Они оба молчали. Даша была не то печальна, не то угрюма; Долинский приписывал это слабости и болезненной раздраженности. Он не беспокоил ее никакими вопросами.

– Прощайте, моя милая нянюшка! – слабо проговорила через перегородку Даша, полежав минут пять в постели.

– Прощайте, Дорушка. Спите спокойно.

– Вам там скверно, Нестор Игнатьич?

– Нет, Дорушка, – хорошо.

– Потерпите, мой милый, ради меня, чтобы было о чем вспомнить.

– Спите, Дорушка.

Больная провела ночь очень покойно и проснулась утром довольно поздно. Долинский нашел женщину, которая помогла Даше одеться, и велел подать завтрак. Даша кушала с аппетитом.

– Нестор Игнатьич! – сказала она, оканчивая завтрак, – вот сейчас вам будет испытание, как вы понимаете наставления моей сестры. Что она приказала вам на мой счет?

– Беречь вас.

– А еще?

– Служить вам.

– А еще?

– Ну, что ж еще?

– Право, не знаю, Дарья Михайловна.

– Вот память-то!

– Да что же? Она просила исполнять ваши желания, и только.

– Ну, наконец-то! Исполнять мои желания, а у меня теперь есть желание, которое не входило в наши планы: исполните ли вы его?

– Что же это такое, Дорушка?

– Свезите меня в Варшаву. Смерть мне хочется посмотреть поляков в их городе. У вас там есть знакомые?

– Должны быть; но как же это сделать? Ведь это нам составит большой расчет, Дорушка, да и экипажа нет.

– Как-нибудь. Вы не поверите, как мне этого хочется. Фактор в Вильно нашел старую, очень покойную коляску, оставленную кем-то из варшавян, и устроил Долинскому все очень удобно. Железная дорога тогда еще была не окончена. Погода стояла прекрасная, путешественники ехали без неприятностей, и Даша была очень счастлива.

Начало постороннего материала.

/-- SFA of an FP32 word (R57): the result and its conditions. DEDUCED (log 57), unsafe. -/
def sfa (form : SfaForm) (x : Nat) : Nat × Conds :=
  match decodeFloat .fp32 x with
  | .nan => (canonNaN .fp32, noConds)
  | .inf neg =>
    match form with
    | .rcpa => (encodeMag .fp32 neg 0 0, noConds)
    | .rsqa => if neg then (canonNaN .fp32, condIV) else (0, noConds)
    | .exp2a => if neg then (0, noConds) else (infCode .fp32, noConds)
    | .log2a => if neg then (canonNaN .fp32, condIV) else (infCode .fp32, noConds)
    | .sinpa | .cospa => (canonNaN .fp32, condIV)
  | .fin neg m0 e0 =>
    let subnormal := bits x 23 8 = 0
    if m0 = 0 then
      match form with
      | .rcpa | .rsqa => (infOf .fp32 neg, condDZ)
      | .exp2a | .cospa => (0x3F800000, noConds)
      | .log2a => (infOf .fp32 true, condDZ)
      | .sinpa => (encodeMag .fp32 neg 0 0, noConds)
    else
      let (m, e) := truncSignificand m0 e0
      match form with
      | .rcpa =>
        if subnormal then (infOf .fp32 neg, condOV)
        else
          let q := 2 ^ 80 / m
          round12 neg q (2 ^ 80 % m != 0) (-80 - e)
      | .rsqa =>
        if neg then (canonNaN .fp32, condIV)
        else
          -- 1/√(m·2^e) with e made even: √(2^(2·80)·/m) · 2^(−80 − e/2)
          let (m1, e1) := if e % 2 = 0 then (m, e) else (2 * m, e - 1)
          let num := 2 ^ 160 / m1
          let r := isqrt 82 num 0
          round12 false r (r * r * m1 != 2 ^ 160) (-80 - e1 / 2)
      | .exp2a => sfaExp2 neg m e
      | .log2a => if neg then (canonNaN .fp32, condIV) else sfaLog2 m e
      | .sinpa => sfaSin neg m e
      | .cospa => sfaCos m e

/-- x · y + z exactly, with the conditions of both steps; a NaN operand gives NaN with no condition (R122).
DEDUCED (log 55), unsafe. -/
def fmaExact (x y z : FVal) : FVal × Conds :=
  match z with
  | .nan => (.nan, noConds)
  | z =>
    let (p, c) := fmulExact x y
    let (r, d) := faddExact p z
    (r, c.join d)

/-- FMA of three FP32 words, rounded once to nearest-even (R43, R122). -/
def fma32 (a b c : Nat) : Nat × Conds :=
  let (s, k) := fmaExact (decodeFloat .fp32 a) (decodeFloat .fp32 b) (decodeFloat .fp32 c)
  let (r, l) := roundNE .fp32 s
  (r, k.join l)

/-- The FP32 product rounded once (R43). -/
def mul32 (a b : Nat) : Nat × Conds :=
  let (p, c1) := fmulExact (decodeFloat .fp32 a) (decodeFloat .fp32 b)
  let (r, c2) := roundNE .fp32 p
  (r, c1.join c2)

/-- Flips the sign of an FP32 word. -/
def neg32 (a : Nat) : Nat := if a.testBit 31 then a - 2 ^ 31 else a + 2 ^ 31

/-- SFSTEP (R58): `sq` selects RSQSTEP. When y is ±0 or ±∞ the result is y, with no condition. -/
def sfstep (sq : Bool) (a y : Nat) : Nat × Conds :=
  if y % 2 ^ 31 = 0 || y % 2 ^ 31 = 0x7F800000 then (y, noConds)
  else if decodeFloat .fp32 a = .nan || decodeFloat .fp32 y = .nan then (canonNaN .fp32, noConds)
  else if sq then
    let (half, c1) := mul32 0x3F000000 y
    let (prod, c2) := mul32 a y
    let (err, c3) := fma32 (neg32 prod) y 0x3F800000
    let (r, c4) := fma32 half err y
    (r, ((c1.join c2).join c3).join c4)
  else
    let (err, c1) := fma32 (neg32 a) y 0x3F800000
    let (r, c2) := fma32 y err y
    (r, c1.join c2)

end Sys2Proof.Machine
end

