-- ==== Sys2Proof/Machine/Fabric.lean ====
section
/-!
DEFINITION. Faults of a region's fabric: how one is raised, which of several is kept, and what a void waits for (R393,
R399, R400).
-/

namespace Sys2Proof.Machine

/-- The units of a tile in the order of R400; memory tiles, whose windows and queues it does not place, come last. -/
inductive FabUnit where
  | cell (k : Nat)
  | ux (k : Nat)
  | mx
  | scan
  | gen (g : Nat)
  | mtile (q : Nat)
  deriving DecidableEq, Repr

/-- The place of a unit in the order of R400. DEDUCED (log 62), unsafe. -/
def FabUnit.order : FabUnit → Nat
  | .cell k => k
  | .ux k => 16 + k
  | .mx => 18
  | .scan => 19
  | .gen g => 20 + g
  | .mtile q => 24 + q

/-- Every tile of a region freezes, or thaws (R208). -/
def State.setFrozen (s : State) (ranks : List Nat) (b : Bool) : State :=
  ranks.foldl (fun s r => s.modFab r fun f => { f with frozen := b }) s

/-- A fault raised by a unit of the fabric of tile `r` (R399, R400): the region freezes and the void begins. Of the
faults of one cycle the first in the order of R400 is kept; every other one until the rerun is discarded and counted. A
fault on a tile of no running region reaches that tile's core as an event. DEDUCED (log 122), safe. -/
def State.fabricFault (s : State) (r : Nat) (u : FabUnit) (cause : Nat) (val : DWord) : State :=
  match s.regionOf r with
  | none => s.raise r 3 cause val
  | some g =>
    let key := r * 32 + u.order
    let new : Voiding :=
      { at_ := s.now, key := key, cause := cause, tval := val, readyAt := 0, told := false, watchdog := false, lvl := none }
    match g.voiding with
    | none => (s.modRegion g.lead fun g => { g with voiding := some new, frozen := true, fz := true }).setFrozen g.ranks true
    | some v =>
      let s := s.modRegion g.lead fun g => { g with flost := satAdd 255 g.flost 1 }
      if v.at_ = s.now ∧ key < v.key ∧ !v.watchdog ∧ v.readyAt = 0 then
        s.modRegion g.lead fun g => { g with voiding := some new }
      else s

/-- tval of a cell's fault (R99, R158, R231): the subcode, the cell, the rank and the actor. -/
def cellVal (rank cell actor sub : Nat) : Nat := actor * 2 ^ 17 + rank * 2 ^ 8 + cell * 2 ^ 4 + sub

end Sys2Proof.Machine
end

– Люблю я, – говорила она, – ехать на лошадях. Отсталая женщина – терпеть не могу железных дорог и этих глупых вагонов.

Долинский смеялся и рассказывал ей разные неприятности путешествия на лошадях по России.

– Все это может быть так; я только один раз всего ехала далеко на лошадях, когда Аня взяла меня из деревни, но терпеть не могу, как в вагонах запирают, прихлопнут, да еще с наслаждением ручкой повертят: дескать, не смеешь вылезть.

Дорога шла очень приятно. Даша много спала в покойном экипаже и говорила, что она оживает. В самом деле, несмотря на дорожную усталость, она чувствовала себя крепче и дышала свободнее.

В Варшаве они разместились очень удобно в большом номере, состоявшем из трех комнат. Долинский отыскал много знакомых поляков с Волыни и Подолии и представил их Даше. Даша много с ними говорила и осталась очень довольна новыми знакомствами.

Долинский нашел тоже пани Свентоховскую, известную варшавскую модистку, с которою Анна Михайловна и Даша познакомились в Париже и которую принимали у себя в Петербурге. Пани Свентоховская, женщина строгая и ультракатоличка, приехала к Даше, когда Долинского не было дома, и рассыпалась перед Дорой в поздравлениях и благожеланиях.

– Да с чем вы меня поздравляете? – спросила Даша.

– Как с чем? С мужем!..

– С каким мужем? – рассмеявшись, спросила ее Даша.

– А пан Долинский!

Даша еще громче рассмеялась.

– Да как же вы едете? – спросила несколько обиженная ее смехом полька.

– Простите мне, мой ангел, этот глупый смех, – отвечала Даша, обтирая выступившие у нее от хохота слезы, и рассказала пани Свентоховской, как устроилась ее поездка. Солидная пани Свентоховская покачала головой.

– Что ж, вы разве находите это очень уж неприличным? А будто приличнее было бы оставить меня умирать для приличия?

– Не то, что очень неприлично, а…

– А что?

– Оно… небеспечно.

Даша опять захохотала и, немного покраснев, сказала:

– Какие пустяки!

Когда пришел Долинский, не застав уже пани Свентоховской, Даша встретила его веселым смехом.

– Чего вы так смеетесь, Дора? – осведомился Долинский.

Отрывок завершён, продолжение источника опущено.